- **Task brief**:
Search the records for "rejoin". Copy every line where it appears.

::: Records provided

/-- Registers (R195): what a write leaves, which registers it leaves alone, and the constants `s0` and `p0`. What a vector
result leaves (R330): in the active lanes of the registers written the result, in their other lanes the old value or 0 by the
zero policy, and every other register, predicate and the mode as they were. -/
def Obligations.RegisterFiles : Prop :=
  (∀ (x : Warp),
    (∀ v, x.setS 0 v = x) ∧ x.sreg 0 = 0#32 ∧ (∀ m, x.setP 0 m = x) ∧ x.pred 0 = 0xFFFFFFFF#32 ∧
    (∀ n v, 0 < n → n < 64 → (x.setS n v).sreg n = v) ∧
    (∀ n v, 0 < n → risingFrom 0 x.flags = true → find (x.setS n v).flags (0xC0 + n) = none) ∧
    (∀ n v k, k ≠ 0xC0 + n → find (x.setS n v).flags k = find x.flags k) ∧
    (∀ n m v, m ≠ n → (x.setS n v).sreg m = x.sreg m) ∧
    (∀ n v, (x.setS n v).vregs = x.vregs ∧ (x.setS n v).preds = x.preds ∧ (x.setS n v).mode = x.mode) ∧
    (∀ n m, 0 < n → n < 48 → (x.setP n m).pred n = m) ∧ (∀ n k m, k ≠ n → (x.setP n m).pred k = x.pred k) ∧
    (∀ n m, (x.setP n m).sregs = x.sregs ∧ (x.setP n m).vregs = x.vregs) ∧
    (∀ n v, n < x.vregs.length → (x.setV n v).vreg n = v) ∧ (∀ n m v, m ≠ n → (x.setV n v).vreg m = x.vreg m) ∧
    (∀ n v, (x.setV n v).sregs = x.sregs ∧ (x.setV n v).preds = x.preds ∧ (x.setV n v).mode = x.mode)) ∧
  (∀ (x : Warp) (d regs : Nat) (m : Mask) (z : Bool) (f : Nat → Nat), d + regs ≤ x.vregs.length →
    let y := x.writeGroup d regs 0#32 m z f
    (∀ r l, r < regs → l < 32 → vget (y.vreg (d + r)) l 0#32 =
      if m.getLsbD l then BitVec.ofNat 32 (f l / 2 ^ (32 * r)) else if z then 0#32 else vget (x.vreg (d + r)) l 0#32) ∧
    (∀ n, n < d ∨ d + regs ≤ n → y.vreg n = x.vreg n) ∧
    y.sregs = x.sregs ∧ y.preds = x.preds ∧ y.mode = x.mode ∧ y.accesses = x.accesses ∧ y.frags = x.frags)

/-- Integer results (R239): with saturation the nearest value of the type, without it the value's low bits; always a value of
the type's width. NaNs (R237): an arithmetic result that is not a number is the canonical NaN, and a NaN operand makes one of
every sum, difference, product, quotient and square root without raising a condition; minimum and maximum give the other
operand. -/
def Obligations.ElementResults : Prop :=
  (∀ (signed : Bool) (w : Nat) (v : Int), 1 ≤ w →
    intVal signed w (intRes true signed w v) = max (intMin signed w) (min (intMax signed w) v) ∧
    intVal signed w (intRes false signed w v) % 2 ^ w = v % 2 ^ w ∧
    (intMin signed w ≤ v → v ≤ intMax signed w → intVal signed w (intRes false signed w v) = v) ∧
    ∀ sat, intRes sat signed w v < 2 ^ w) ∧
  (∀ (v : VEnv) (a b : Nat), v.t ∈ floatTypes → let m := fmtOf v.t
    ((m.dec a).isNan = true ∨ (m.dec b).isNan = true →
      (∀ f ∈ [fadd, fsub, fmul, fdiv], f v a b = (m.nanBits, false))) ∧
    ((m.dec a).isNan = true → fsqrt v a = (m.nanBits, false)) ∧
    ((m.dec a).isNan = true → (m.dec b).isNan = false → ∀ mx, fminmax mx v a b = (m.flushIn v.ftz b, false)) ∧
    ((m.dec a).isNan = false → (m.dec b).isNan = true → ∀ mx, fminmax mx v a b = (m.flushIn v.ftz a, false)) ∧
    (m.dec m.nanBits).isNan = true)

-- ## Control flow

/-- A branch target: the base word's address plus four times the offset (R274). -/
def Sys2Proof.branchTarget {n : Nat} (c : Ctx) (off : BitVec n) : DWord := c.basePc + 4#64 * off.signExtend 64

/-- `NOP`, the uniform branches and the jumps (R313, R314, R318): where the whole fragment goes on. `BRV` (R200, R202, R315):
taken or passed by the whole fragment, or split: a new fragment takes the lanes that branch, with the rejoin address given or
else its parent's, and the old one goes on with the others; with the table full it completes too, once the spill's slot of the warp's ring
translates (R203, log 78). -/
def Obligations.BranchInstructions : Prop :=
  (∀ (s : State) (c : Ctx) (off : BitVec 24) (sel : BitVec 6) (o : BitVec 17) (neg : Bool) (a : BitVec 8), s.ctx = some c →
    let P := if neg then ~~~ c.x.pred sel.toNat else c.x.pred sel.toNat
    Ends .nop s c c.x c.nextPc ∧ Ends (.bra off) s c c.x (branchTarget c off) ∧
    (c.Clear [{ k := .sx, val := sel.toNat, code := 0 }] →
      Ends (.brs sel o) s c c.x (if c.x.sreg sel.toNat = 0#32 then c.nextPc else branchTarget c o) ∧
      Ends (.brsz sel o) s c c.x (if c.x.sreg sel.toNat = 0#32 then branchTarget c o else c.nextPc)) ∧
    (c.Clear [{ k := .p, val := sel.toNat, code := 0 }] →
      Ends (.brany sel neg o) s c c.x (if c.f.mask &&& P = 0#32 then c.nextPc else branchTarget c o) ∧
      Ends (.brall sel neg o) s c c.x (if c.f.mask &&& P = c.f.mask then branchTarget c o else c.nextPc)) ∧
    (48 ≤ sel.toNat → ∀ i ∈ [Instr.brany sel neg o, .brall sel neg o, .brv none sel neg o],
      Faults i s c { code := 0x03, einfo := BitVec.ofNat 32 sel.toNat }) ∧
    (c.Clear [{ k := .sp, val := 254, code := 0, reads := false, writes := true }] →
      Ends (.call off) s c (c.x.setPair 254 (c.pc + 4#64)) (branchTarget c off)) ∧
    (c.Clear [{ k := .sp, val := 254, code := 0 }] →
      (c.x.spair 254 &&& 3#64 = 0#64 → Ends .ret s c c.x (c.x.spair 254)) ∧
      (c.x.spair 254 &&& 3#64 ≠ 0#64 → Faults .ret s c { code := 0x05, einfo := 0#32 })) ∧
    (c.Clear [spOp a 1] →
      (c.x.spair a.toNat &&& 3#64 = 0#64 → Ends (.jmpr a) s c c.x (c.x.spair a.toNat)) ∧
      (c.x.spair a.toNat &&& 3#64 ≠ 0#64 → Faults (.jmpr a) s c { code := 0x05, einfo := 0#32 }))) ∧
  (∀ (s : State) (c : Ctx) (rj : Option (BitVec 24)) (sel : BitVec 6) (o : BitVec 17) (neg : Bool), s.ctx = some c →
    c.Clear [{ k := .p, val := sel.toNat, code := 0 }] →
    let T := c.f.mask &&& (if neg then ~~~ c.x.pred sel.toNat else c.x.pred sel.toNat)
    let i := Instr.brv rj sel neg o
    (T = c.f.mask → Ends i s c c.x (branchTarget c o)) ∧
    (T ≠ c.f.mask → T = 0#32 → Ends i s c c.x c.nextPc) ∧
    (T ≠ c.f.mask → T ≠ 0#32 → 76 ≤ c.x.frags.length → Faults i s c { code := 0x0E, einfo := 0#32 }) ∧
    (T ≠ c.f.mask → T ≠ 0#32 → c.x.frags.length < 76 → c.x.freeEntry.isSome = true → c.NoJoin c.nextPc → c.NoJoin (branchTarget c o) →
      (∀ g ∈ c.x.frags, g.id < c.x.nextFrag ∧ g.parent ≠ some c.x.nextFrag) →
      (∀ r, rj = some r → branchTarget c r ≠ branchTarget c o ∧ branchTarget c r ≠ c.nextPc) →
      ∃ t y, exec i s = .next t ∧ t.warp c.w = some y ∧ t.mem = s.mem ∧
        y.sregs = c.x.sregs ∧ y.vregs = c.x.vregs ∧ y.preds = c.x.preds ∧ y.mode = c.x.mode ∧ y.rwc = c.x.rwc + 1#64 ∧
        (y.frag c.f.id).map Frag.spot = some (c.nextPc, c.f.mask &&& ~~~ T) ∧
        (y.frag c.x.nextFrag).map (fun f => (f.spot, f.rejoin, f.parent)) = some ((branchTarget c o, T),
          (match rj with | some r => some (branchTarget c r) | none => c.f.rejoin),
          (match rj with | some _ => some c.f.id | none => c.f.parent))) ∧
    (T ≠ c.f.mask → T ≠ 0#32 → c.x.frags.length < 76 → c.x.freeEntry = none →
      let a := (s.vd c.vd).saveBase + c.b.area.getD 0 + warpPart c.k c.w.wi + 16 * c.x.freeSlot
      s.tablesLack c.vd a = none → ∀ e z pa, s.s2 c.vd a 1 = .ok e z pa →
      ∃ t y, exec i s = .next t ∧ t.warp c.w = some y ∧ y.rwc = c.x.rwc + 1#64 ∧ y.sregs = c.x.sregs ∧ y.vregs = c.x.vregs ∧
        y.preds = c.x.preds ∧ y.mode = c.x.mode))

::::::

- **The answer**:
taken or passed by the whole fragment, or split: a new fragment takes the lanes that branch, with the rejoin address given or
        (y.frag c.x.nextFrag).map (fun f => (f.spot, f.rejoin, f.parent)) = some ((branchTarget c o, T),
          (match rj with | some r => some (branchTarget c r) | none => c.f.rejoin),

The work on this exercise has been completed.